A metodologia do ALiB
Outro ponto que diferencia o ALiB de outros atlas lingüísticos é o fato de que, além
dos campos fonético-fonológicos e léxico-semânticos, sua pesquisa abrange outros fatores. O
questionário do projeto contempla também aspectos morfossintáticos, pragmático-discursivos,
metalingüísticos, além de apresentar-se como um estudo etnolingüístico.Trabalhos desta
natureza (etnolingüística) vêm sendo recentemente produzidos. Por exemplo, o Atlas
Lingüístico-etnográfico da região Sul do Brasil, Atlas Etnolingüístico dos pescadores do
estado do Rio de Janeiro e Atlas Etnolingüístico do Acre (cf. MOTA e CARDOSO, 2006 p.
23).
Considerações finais
O trabalho de Zágari teve grande importância tanto como pioneiro nos estudos
dialetais em Minas Gerais, quanto no contexto nacional, por ser mais uma contribuição na
descrição do português falado no país. No que diz respeito ao estado, sua divisão em três
zonas dialetais, ou três falares, é o primeiro caminho da descrição da língua efetivamente
falada por aqui, e tem enorme utilidade para os estudos atuais na medida em que é possível
comparar seus dados com dados coletados na atualidade, além de ser uma base de auxílio para
pesquisadores neste novo século. A maior facilidade de locomoção e acesso aos municípios
mineiros, e as novas tecnologias disponíveis, propiciam a realização mais prática de trabalhos
de sondagem e mapeamento lingüístico, inclusive o ALiB, e a partir dos novos dados
coletados, também a comparação com estudos anteriores.
Notas explicativas
¹
Cabe ressaltar a preferência do pesquisador pelo termo “falar” em detrimento de “dialeto”. A
definição e distinção entre “falares” e “dialetos” não é muito clara, e, apesar de Zágari preferir
utilizar o termo “falares”, acreditamos que o termo “zonas dialetais” também seja pertinente.
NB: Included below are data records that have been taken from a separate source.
-- ==== Sys2Proof/Machine/Tables.lean ====
section
/-! DEFINITION. The tables of the spec: the parameter defaults (R25, R141), the default configuration tables
(R8, R9: general knowledge, not facts about maks/aq) and the literals the rules name (R14). -/

namespace Sys2Proof.Machine

/-- The parameter defaults that `INIT` writes, in the order of the ids (R25). -/
def paramDefaults : Vector F32 12 :=
  #v[0x00000000#32, 0x3F7FF972#32, 0x3F400000#32, 0x3F200000#32, 0x3F000000#32, 0x3F333333#32,
     0x3F000000#32, 0x3BA3D70A#32, 0x3F000000#32, 0x3F333333#32, 0x3E99999A#32, 0x3F19999A#32]

/-- `WET_SCALE = 0.6` (R6, R194). -/
def wetScale : F32 := 0x3F19999A#32

/-- `1000.0`, the value of `DEPTH_DIV` (R7, R171, D24). -/
def depthDivDefault : F32 := 0x447A0000#32

/-- Default `LINE_SEC` (R8). -/
def lineSecDefault : Vector Decimal 12 :=
  #v[⟨4771345, 9⟩, ⟨3595309, 9⟩, ⟨12734787, 9⟩, ⟨9307483, 9⟩, ⟨22579886, 9⟩, ⟨149625349, 9⟩,
     ⟨60481839, 9⟩, ⟨1249958, 7⟩, ⟨30509727, 9⟩, ⟨141695508, 9⟩, ⟨89244313, 9⟩, ⟨106280031, 9⟩]

/-- Default `TAP_SEC` (R9). -/
def tapSecDefault : Vector Decimal 14 :=
  #v[⟨8937872, 9⟩, ⟨99929438, 9⟩, ⟨64278754, 9⟩, ⟨67067639, 9⟩, ⟨66866033, 9⟩, ⟨6283391, 9⟩,
     ⟨35818689, 9⟩, ⟨11861161, 9⟩, ⟨121870905, 9⟩, ⟨41262054, 9⟩, ⟨8981553, 8⟩, ⟨70931756, 9⟩,
     ⟨11256342, 9⟩, ⟨4065724, 9⟩]

/-- Default `TAP_LINE` (R9). -/
def tapLineDefault : Vector (Fin 12) 14 := #v[9, 9, 10, 11, 5, 6, 7, 5, 5, 6, 7, 9, 10, 11]

/-- Default `TAP_SIGN` (R9). -/
def tapSignDefault : Vector Sign 14 :=
  #v[.plus, .plus, .minus, .plus, .minus, .minus, .minus,
     .plus, .plus, .minus, .plus, .minus, .minus, .minus]

/-- The suggested `MAX_SAMPLE_RATE` (R7, D3). -/
def maxSampleRateDefault : BitVec 32 := 192000#32

/-- `BUF_WORDS` of the default configuration, the largest u32 (DESIGN CHOICE, log entry 2: R64 leaves it open). -/
def bufWordsDefault : BitVec 32 := 0xFFFFFFFF#32

/-- The configuration in which `State.reset` stands (log entry 2). -/
def defaultConfig : Config where
  maxSampleRate := maxSampleRateDefault
  lineSec := lineSecDefault
  tapSec := tapSecDefault
  tapLine := tapLineDefault
  tapSign := tapSignDefault
  bufWords := bufWordsDefault
  depthDiv := depthDivDefault

end Sys2Proof.Machine
end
Não tratamos, porém, neste trabalho, dessa discussão.
³ Não foram encontradas pesquisas publicadas a esse respeito, mas há a intuição, por parte de
alguns pesquisadores, de que nessa cidade não ocorre regularmente a pronúncia do [r]
retroflexo, como se nota em Uberlândia, em Uberaba ou em outras cidades da região.
Referências Bibliográficas
ANTUNES, L. B. ; RANGEL, C. V. A. R. . Descrição das vogais orais do português falado
na região do Vale do Aço. Principium (UNILESTEMG), v. n 1, p. 93-103, 2001.